The difficulties lie less in getting hold of information, but in being able to understand it and assess its relevance. Texts often assume an understanding of EU procedures and the legal parameters within which they operate. Because power in the EU is spread between 15 national governments and three EU institutions, involving about 120 political parties and even more interest groups, its politics are characterised by multilayered compromises in which everyone gets a little bit of what they were after. A whole lexicon of arcane terminology has been developed by the politicians and diplomats who negotiate these compromises. EU texts are opaque: many universities offer postgraduate courses in understanding them. As in national politics too, the texts do not always tell the whole story. One often needs to be plugged in to the political network to fill in the gaps. Appendix 1 (on bmj.com) gives some tips for successful research, and Appendix 2 (also on bmj.com) gives a more detailed overview of EU policy impact on medicine and health.

Influencing the decision making process

Contrary to popular belief, the EU is very much open to democratic influence. All major EU decisions must be approved by elected politicians. National ministers, sitting in the council, and members of the European parliament (MEPs) sitting in the parliament are sensitive to representations from interest groups and comment in the media. The key to successful lobbying—both at national and EU level—is making your intervention at the right time in the decision making process, having a clear set of demands, and making a convincing political case why they should be accepted. The added complication of lobbying at EU level is that decisions require a high degree of consensus across national and political lines. Success usually requires enlisting the support of one or more EU level networks (see Appendix 1, on bmj.com).

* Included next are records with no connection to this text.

-- ==== Sys2Proof/Laws/State.lean ====
section
/-! SUPPORT. What each update of the state leaves: one lemma for each field it does not touch. -/

namespace Sys2Proof.Machine

namespace State

@[simp] theorem modGroup_schedule (s : State) (gid : Nat) (f : Group → Group) : (s.modGroup gid f).schedule = s.schedule := rfl
@[simp] theorem modGroup_cur (s : State) (gid : Nat) (f : Group → Group) : (s.modGroup gid f).cur = s.cur := rfl
@[simp] theorem modGroup_free (s : State) (gid : Nat) (f : Group → Group) : (s.modGroup gid f).free = s.free := rfl
@[simp] theorem modGroup_clock (s : State) (gid : Nat) (f : Group → Group) : (s.modGroup gid f).clock = s.clock := rfl
@[simp] theorem modGroup_issued (s : State) (gid : Nat) (f : Group → Group) : (s.modGroup gid f).issued = s.issued := rfl
@[simp] theorem modGroup_mem (s : State) (gid : Nat) (f : Group → Group) : (s.modGroup gid f).mem = s.mem := rfl
@[simp] theorem modGroup_hostMem (s : State) (gid : Nat) (f : Group → Group) : (s.modGroup gid f).hostMem = s.hostMem := rfl
@[simp] theorem modGroup_failed (s : State) (gid : Nat) (f : Group → Group) : (s.modGroup gid f).failed = s.failed := rfl
@[simp] theorem modGroup_oldCode (s : State) (gid : Nat) (f : Group → Group) : (s.modGroup gid f).oldCode = s.oldCode := rfl
@[simp] theorem modGroup_oldSeq (s : State) (gid : Nat) (f : Group → Group) : (s.modGroup gid f).oldSeq = s.oldSeq := rfl
@[simp] theorem modGroup_teams (s : State) (gid : Nat) (f : Group → Group) : (s.modGroup gid f).teams = s.teams := rfl
@[simp] theorem modGroup_clusters (s : State) (gid : Nat) (f : Group → Group) : (s.modGroup gid f).clusters = s.clusters := rfl
@[simp] theorem modGroup_grids (s : State) (gid : Nat) (f : Group → Group) : (s.modGroup gid f).grids = s.grids := rfl
@[simp] theorem modGroup_heldGrids (s : State) (gid : Nat) (f : Group → Group) : (s.modGroup gid f).heldGrids = s.heldGrids := rfl
@[simp] theorem modGroup_usersDue (s : State) (gid : Nat) (f : Group → Group) : (s.modGroup gid f).usersDue = s.usersDue := rfl
@[simp] theorem modGroup_cores (s : State) (gid : Nat) (f : Group → Group) : (s.modGroup gid f).cores = s.cores := rfl
@[simp] theorem modGroup_bins (s : State) (gid : Nat) (f : Group → Group) : (s.modGroup gid f).bins = s.bins := rfl
@[simp] theorem modGroup_blockQ (s : State) (gid : Nat) (f : Group → Group) : (s.modGroup gid f).blockQ = s.blockQ := rfl
@[simp] theorem modGroup_cmds (s : State) (gid : Nat) (f : Group → Group) : (s.modGroup gid f).cmds = s.cmds := rfl
@[simp] theorem modGroup_walks (s : State) (gid : Nat) (f : Group → Group) : (s.modGroup gid f).walks = s.walks := rfl
@[simp] theorem modGroup_due (s : State) (gid : Nat) (f : Group → Group) : (s.modGroup gid f).due = s.due := rfl
@[simp] theorem modGroup_loose (s : State) (gid : Nat) (f : Group → Group) : (s.modGroup gid f).loose = s.loose := rfl
@[simp] theorem modGroup_nextId (s : State) (gid : Nat) (f : Group → Group) : (s.modGroup gid f).nextId = s.nextId := rfl
@[simp] theorem modGroup_tlb (s : State) (gid : Nat) (f : Group → Group) : (s.modGroup gid f).tlb = s.tlb := rfl
@[simp] theorem modGroup_roots (s : State) (gid : Nat) (f : Group → Group) : (s.modGroup gid f).roots = s.roots := rfl
@[simp] theorem modGroup_apers (s : State) (gid : Nat) (f : Group → Group) : (s.modGroup gid f).apers = s.apers := rfl
@[simp] theorem modGroup_parked (s : State) (gid : Nat) (f : Group → Group) : (s.modGroup gid f).parked = s.parked := rfl
@[simp] theorem modGroup_serving (s : State) (gid : Nat) (f : Group → Group) : (s.modGroup gid f).serving = s.serving := rfl
@[simp] theorem modGroup_misses (s : State) (gid : Nat) (f : Group → Group) : (s.modGroup gid f).misses = s.misses := rfl
@[simp] theorem modGroup_migrations (s : State) (gid : Nat) (f : Group → Group) : (s.modGroup gid f).migrations = s.migrations := rfl
@[simp] theorem modGroup_accums (s : State) (gid : Nat) (f : Group → Group) : (s.modGroup gid f).accums = s.accums := rfl
@[simp] theorem modGroup_round (s : State) (gid : Nat) (f : Group → Group) : (s.modGroup gid f).round = s.round := rfl
@[simp] theorem modGroup_seqs (s : State) (gid : Nat) (f : Group → Group) : (s.modGroup gid f).seqs = s.seqs := rfl
@[simp] theorem modGroup_lastKey (s : State) (gid : Nat) (f : Group → Group) : (s.modGroup gid f).lastKey = s.lastKey := rfl
@[simp] theorem modGroup_ticket (s : State) (gid : Nat) (f : Group → Group) : (s.modGroup gid f).ticket = s.ticket := rfl
@[simp] theorem modGroup_hdm (s : State) (gid : Nat) (f : Group → Group) : (s.modGroup gid f).hdm = s.hdm := rfl
@[simp] theorem modGroup_bar0 (s : State) (gid : Nat) (f : Group → Group) : (s.modGroup gid f).bar0 = s.bar0 := rfl
@[simp] theorem modGroup_wireCount (s : State) (gid : Nat) (f : Group → Group) : (s.modGroup gid f).wireCount = s.wireCount := rfl
@[simp] theorem modGroup_wireForce (s : State) (gid : Nat) (f : Group → Group) : (s.modGroup gid f).wireForce = s.wireForce := rfl
@[simp] theorem modGroup_wireGot (s : State) (gid : Nat) (f : Group → Group) : (s.modGroup gid f).wireGot = s.wireGot := rfl
@[simp] theorem modGroup_wireLast (s : State) (gid : Nat) (f : Group → Group) : (s.modGroup gid f).wireLast = s.wireLast := rfl
@[simp] theorem modGroup_notices (s : State) (gid : Nat) (f : Group → Group) : (s.modGroup gid f).notices = s.notices := rfl
@[simp] theorem modGroup_ringWait (s : State) (gid : Nat) (f : Group → Group) : (s.modGroup gid f).ringWait = s.ringWait := rfl
@[simp] theorem modGroup_port (s : State) (gid : Nat) (f : Group → Group) : (s.modGroup gid f).port = s.port := rfl
@[simp] theorem modGroup_serials (s : State) (gid : Nat) (f : Group → Group) : (s.modGroup gid f).serials = s.serials := rfl
@[simp] theorem modGroup_chunkedSlots (s : State) (gid : Nat) (f : Group → Group) : (s.modGroup gid f).chunkedSlots = s.chunkedSlots := rfl
@[simp] theorem modGroup_beat (s : State) (gid : Nat) (f : Group → Group) : (s.modGroup gid f).beat = s.beat := rfl
@[simp] theorem modGroup_d3hot (s : State) (gid : Nat) (f : Group → Group) : (s.modGroup gid f).d3hot = s.d3hot := rfl
@[simp] theorem modGroup_throttle (s : State) (gid : Nat) (f : Group → Group) : (s.modGroup gid f).throttle = s.throttle := rfl
@[simp] theorem modGroup_hotAt (s : State) (gid : Nat) (f : Group → Group) : (s.modGroup gid f).hotAt = s.hotAt := rfl
@[simp] theorem modGroup_powered (s : State) (gid : Nat) (f : Group → Group) : (s.modGroup gid f).powered = s.powered := rfl
@[simp] theorem modGroup_vc (s : State) (gid : Nat) (f : Group → Group) : (s.modGroup gid f).vc = s.vc := rfl
@[simp] theorem modGroup_sent (s : State) (gid : Nat) (f : Group → Group) : (s.modGroup gid f).sent = s.sent := rfl
@[simp] theorem modGroup_inbox (s : State) (gid : Nat) (f : Group → Group) : (s.modGroup gid f).inbox = s.inbox := rfl
@[simp] theorem modGroup_peerLines (s : State) (gid : Nat) (f : Group → Group) : (s.modGroup gid f).peerLines = s.peerLines := rfl
@[simp] theorem modGroup_badLines (s : State) (gid : Nat) (f : Group → Group) : (s.modGroup gid f).badLines = s.badLines := rfl
@[simp] theorem modGroup_peerReqs (s : State) (gid : Nat) (f : Group → Group) : (s.modGroup gid f).peerReqs = s.peerReqs := rfl
@[simp] theorem modGroup_peerServes (s : State) (gid : Nat) (f : Group → Group) : (s.modGroup gid f).peerServes = s.peerServes := rfl
@[simp] theorem modGroup_ports (s : State) (gid : Nat) (f : Group → Group) : (s.modGroup gid f).ports = s.ports := rfl
@[simp] theorem modGroup_outbox (s : State) (gid : Nat) (f : Group → Group) : (s.modGroup gid f).outbox = s.outbox := rfl
@[simp] theorem modGroup_lost (s : State) (gid : Nat) (f : Group → Group) : (s.modGroup gid f).lost = s.lost := rfl
@[simp] theorem modGroup_nextTag (s : State) (gid : Nat) (f : Group → Group) : (s.modGroup gid f).nextTag = s.nextTag := rfl
@[simp] theorem modGroup_transls (s : State) (gid : Nat) (f : Group → Group) : (s.modGroup gid f).transls = s.transls := rfl
@[simp] theorem modGroup_scanDue (s : State) (gid : Nat) (f : Group → Group) : (s.modGroup gid f).scanDue = s.scanDue := rfl
@[simp] theorem modGroup_out (s : State) (gid : Nat) (f : Group → Group) : (s.modGroup gid f).out = s.out := rfl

Your local MEP, or an MEP who takes a special interest in the relevant topic, can be a helpful ally in getting an issue raised and asking formal questions to the commission about it. In some instances MEPs may even take up a cause as their own and lobby it for you. Generally, though, influencing policy will require a sustained effort over many months, and possibly years.

Conclusion

EU laws can and do have a major impact on health service provision, despite the best attempts of national governments to retain control of health care. The result is that, from a medical perspective, EU interventions can seem random and, at times, unhelpful. A solution favoured by some commentators is for the EU to develop an overt healthcare policy.⁹ While more EU level discussion on healthcare issues seem inevitable as, for example, the new public health programme begins assembling data on treatment outcomes, there is a limit as to how far and how fast the EU can go. The healthcare systems of the existing 15 member states are already very diverse. This will be compounded when the EU expands eastwards. Building consensus on issues to do with health service provision will involve many long and difficult meetings. Important developments can be hoped for as between now and 2004 Europe's politicians review the EU Treaty, but expectations should be kept realistic. Those who want to see major change should go out and lobby for it.